Apple Research Investigates Robot Learning by Observing First-Person Videos of Humans

Apple Research Investigates Robot Learning by Observing First-Person Videos of Humans

Apple Research Investigates Robot Learning by Observing First-Person Videos of Humans


# Training Humanoid Robots: Learnings from Apple’s Pioneering Strategy

In an influential paper titled “*Humanoid Policy ∼ Human Policy*,” Apple researchers, in partnership with esteemed organizations such as MIT, Carnegie Mellon, the University of Washington, and UC San Diego, have introduced a pioneering technique for training humanoid robots. This method capitalizes on the features of the Apple Vision Pro, illustrating a new fusion of augmented reality and robotics.

## Robot See, Robot Do

The essence of this research is centered on employing first-person videos of individuals interacting with objects as a training resource for general-purpose robot models. By collecting substantial data from both human and robot demonstrations, the team established a dataset called **PH2D**, which contains over 25,000 human demonstrations alongside 1,500 robot demonstrations. This diverse dataset was subsequently utilized to formulate a unified AI policy capable of directing a real humanoid robot in actual environments.

As the authors of the paper clarify, training manipulation policies for humanoid robots with varied data sources substantially improves their robustness and ability to generalize across different tasks and platforms. Conventional methods, which heavily depend on robot demonstrations, tend to be time-consuming and expensive, making scalability challenging. The researchers aimed for a more efficient approach by investigating egocentric human demonstrations as a scalable source of training data for robotic learning.

## Cheaper, Faster Training

To aid the gathering of training data, the research team created an application for the Apple Vision Pro that records video from the device’s bottom-left camera while utilizing Apple’s ARKit to monitor 3D head and hand movements.

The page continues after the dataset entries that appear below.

-- ==== Sys2Proof/Syntax.lean ====
section
/-!
DEFINITION. The commands of the PX480: one constructor of `Instr` for each row of
spec/opcode_table.json. The first 36 are the requests of the cell computer (chapter 11, R205), each
carrying the request's tag and the fields of its body as they travel (raw bytes: a value the layout
can hold but the owner's rule does not allow is dealt with by that rule, R204). The other 36 are the
events of the line, the plant, the timers and the supply.
-/

namespace Sys2Proof

/-- One segment entry of the recipe record as it travels (chapter 11, The recipe record). -/
structure RawSegment where
  target : Half
  rate : Half
  hold : Half
  endKind : Byte
deriving DecidableEq, Repr

/-- One band entry of the recipe record as it travels. -/
structure RawBand where
  lower : Half
  weight : Half
deriving DecidableEq, Repr

/-- The recipe record of 141 bytes as it travels in WRITE_RECIPE (chapter 11, The recipe record). -/
structure RawRecipe where
  name : Tab Byte 12
  nominal : Half
  tolerance : Half
  potLife : Half
  segmentCount : Byte
  restSegment : Byte
  segments : Tab RawSegment 8
  offsets : Tab Half 6
  readyBand : Half
  bandCount : Byte
  bands : Tab RawBand 8
  cureTarget : Half
  minCure : Half
  maxCure : Half
  overcure : Half
  autoOpen : Byte
  closeTimeout : Half
  openTimeout : Half
  minOpen : Half
  demouldTries : Byte
  strokeTimeout : Half
deriving DecidableEq, Repr

/-- A reading of the thermocouple scanner (R2): marked open-circuit or unconverted, or a temperature in
tenths of a degree. -/
inductive Reading where
  | broken
  | valid (tenths : Int)
deriving DecidableEq, Repr

/-- The levels of the six inputs of one press (R71), `true` for high. -/
structure PressInputs where
  openLimit : Bool
  closedLimit : Bool
  tonnageOk : Bool
  ejectHome : Bool
  ejectOut : Bool
  partFree : Bool
deriving DecidableEq, Repr

/-- The two inputs whose fall in CURING begins a pressure dip (R84). -/
inductive DipInput where
  | closedLimit
  | tonnageOk
deriving DecidableEq, Repr

/-- The commands of the block, in the order of spec/opcode_table.json.

A press input event carries, besides the press, the levels of the press's six inputs after the event;
the input the row is named for stands in that event as the row says, whatever the operand gives for it.
`guardRise` says that GUARD_OK has come back high by then (the table has no row for that rise, which by
R72 changes nothing but the level). -/
inductive Instr where
  -- requests of the cell computer (chapter 11, R205); `tag` is the request's tag
  | identify (tag : Byte)
  | cellStatus (tag : Byte)
  | restart (tag : Byte)
  | setClock (tag : Byte) (seconds : Word)
  | readClock (tag : Byte)
  | readEvents (tag : Byte)
  | maskEvents (tag : Byte) (mode : Byte) (kinds : List Byte)
  | getSetting (tag : Byte) (ident : Byte)
  | setSetting (tag : Byte) (ident : Byte) (value : Word)
  | setTuning (tag : Byte) (zone kp ki : Byte)
  | writeRecipe (tag : Byte) (slot : Byte) (recipe : RawRecipe)
  | readRecipe (tag : Byte) (slot : Byte)
  | assignRecipe (tag : Byte) (press slot : Byte)
  | setHeatMode (tag : Byte) (press mode : Byte) (standby : Half) (held : Byte)
  | readZones (tag : Byte) (press : Byte)
  | clearZone (tag : Byte) (zone : Byte)
  | disableZone (tag : Byte) (zone : Byte)
  | enableZone (tag : Byte) (zone : Byte)
  | postOrder (tag : Byte) (orderTag press : Byte)
  | cancelOrder (tag : Byte) (orderTag : Byte)
  | zeroScale (tag : Byte)
  | readScale (tag : Byte)
  | load (tag : Byte) (press : Byte) (serial : Word)
  | close (tag : Byte) (press : Byte)
  | openPress (tag : Byte) (press : Byte)
  | abort (tag : Byte) (press : Byte)
  | release (tag : Byte) (press : Byte)
  | clearFault (tag : Byte) (press : Byte)
  | readPress (tag : Byte) (press : Byte)
  | readHistory (tag : Byte) (start : Half) (count : Byte)
  | collect (tag : Byte) (n : Half)
  | annotate (tag : Byte) (serial : Word) (result inspector : Byte)
  | readOpen (tag : Byte) (serial : Word)
  | store (tag : Byte)
  | snapshotCounters (tag : Byte) (press clear : Byte)
  | readCounters (tag : Byte) (press : Byte)
  -- the line receiver and transmitter
  /-- A complete frame with this kind, tag and body, and the CRC that matches them. -/
  | goodFrame (kind tag : Byte) (body : List Byte)
  /-- A complete frame whose two CRC bytes are `crc`, which does not match. -/
  | badCrcFrame (kind tag : Byte) (body : List Byte) (crc : Half)
  /-- A frame with a length byte above 240, its kind and tag, and the bytes that follow the tag. -/
  | overLengthFrame (len kind tag : Byte) (rest : List Byte)
  /-- The bytes received since the last frame ended, and then more than 10 ms without a byte. -/
  | interbyteGapTimeout (bytes : List Byte)
  /-- The bytes received since the last frame ended, and then a byte with no stop bit. -/
  | framingError (bytes : List Byte)
  | transmitComplete
  -- heat
  | thermocoupleReading (zone : Fin 24) (reading : Reading)
  | heatFrameBoundary
  | heaterSlot
  -- the scale
  | goodSample (count : Count)
  | faultedSample
  | settleTimeout
  -- the presses
  /-- The pot life of the queued ticket with this serial expires. -/
  | ticketPotLifeExpiry (press : Fin 4) (serial : Word)
  | boundPotLifeExpiry (press : Fin 4)
  | curingConditionMet (press : Fin 4) (levels : PressInputs) (guardRise : Bool)
  | pressureDip (press : Fin 4) (fallen : DipInput) (levels : PressInputs) (guardRise : Bool)
  | guardOkFall
  | openLimitMet (press : Fin 4) (levels : PressInputs) (guardRise : Bool)
  | ejectOutMet (press : Fin 4) (levels : PressInputs) (guardRise : Bool)
  | ejectHomeMet (press : Fin 4) (levels : PressInputs) (guardRise : Bool)
  | openLimitDrift (press : Fin 4) (levels : PressInputs) (guardRise : Bool)
  | keyChange (level : Bool)
  | closeTimerExpiry (press : Fin 4)
  | openTimerExpiry (press : Fin 4)
  | strokeTimerExpiry (press : Fin 4)
  | minimumOpenExpiry (press : Fin 4)
  -- retained memory, supply, resets, clock
  | storeComplete
  | periodicStoreExpiry
  | pfailRise
  /-- Power is applied, with PFAIL at this level, or PFAIL falls (`pfail` false). -/
  | powerOnReset (pfail : Bool)
  | recallComplete
  | resetLineLow
  | resetLineHigh
  | clockTick
  | pressureDipEnd (press : Fin 4) (levels : PressInputs) (guardRise : Bool)
  | supplyLost
deriving DecidableEq, Repr

end Sys2Proof
end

In an effort to develop a more economical alternative, they also engineered a 3D-printed mount allowing a ZED Mini Stereo camera to be attached to other headsets, such as the Meta Quest 3, ensuring similar 3D motion tracking at a lower cost.

This creative arrangement permits the researchers to capture high-quality demonstrations in just seconds, signifying a major advancement over traditional teleoperation techniques that are often slower, more costly, and more challenging to scale. Notably, considering human movements typically exceed robot speeds, the researchers modified the training procedure by reducing the speed of human demonstrations by a factor of four, allowing the robots to synchronize without necessitating further changes.

## The Human Action Transformer (HAT)

Central to this investigation is the **Human Action Transformer (HAT)**, a model crafted to learn from both human and robot demonstrations within a cohesive framework. Instead of dividing the data by source (humans vs. robots), HAT amalgamates the information to create a single policy that applies to both types of entities. This methodology not only boosts the system’s flexibility but also enhances data efficiency.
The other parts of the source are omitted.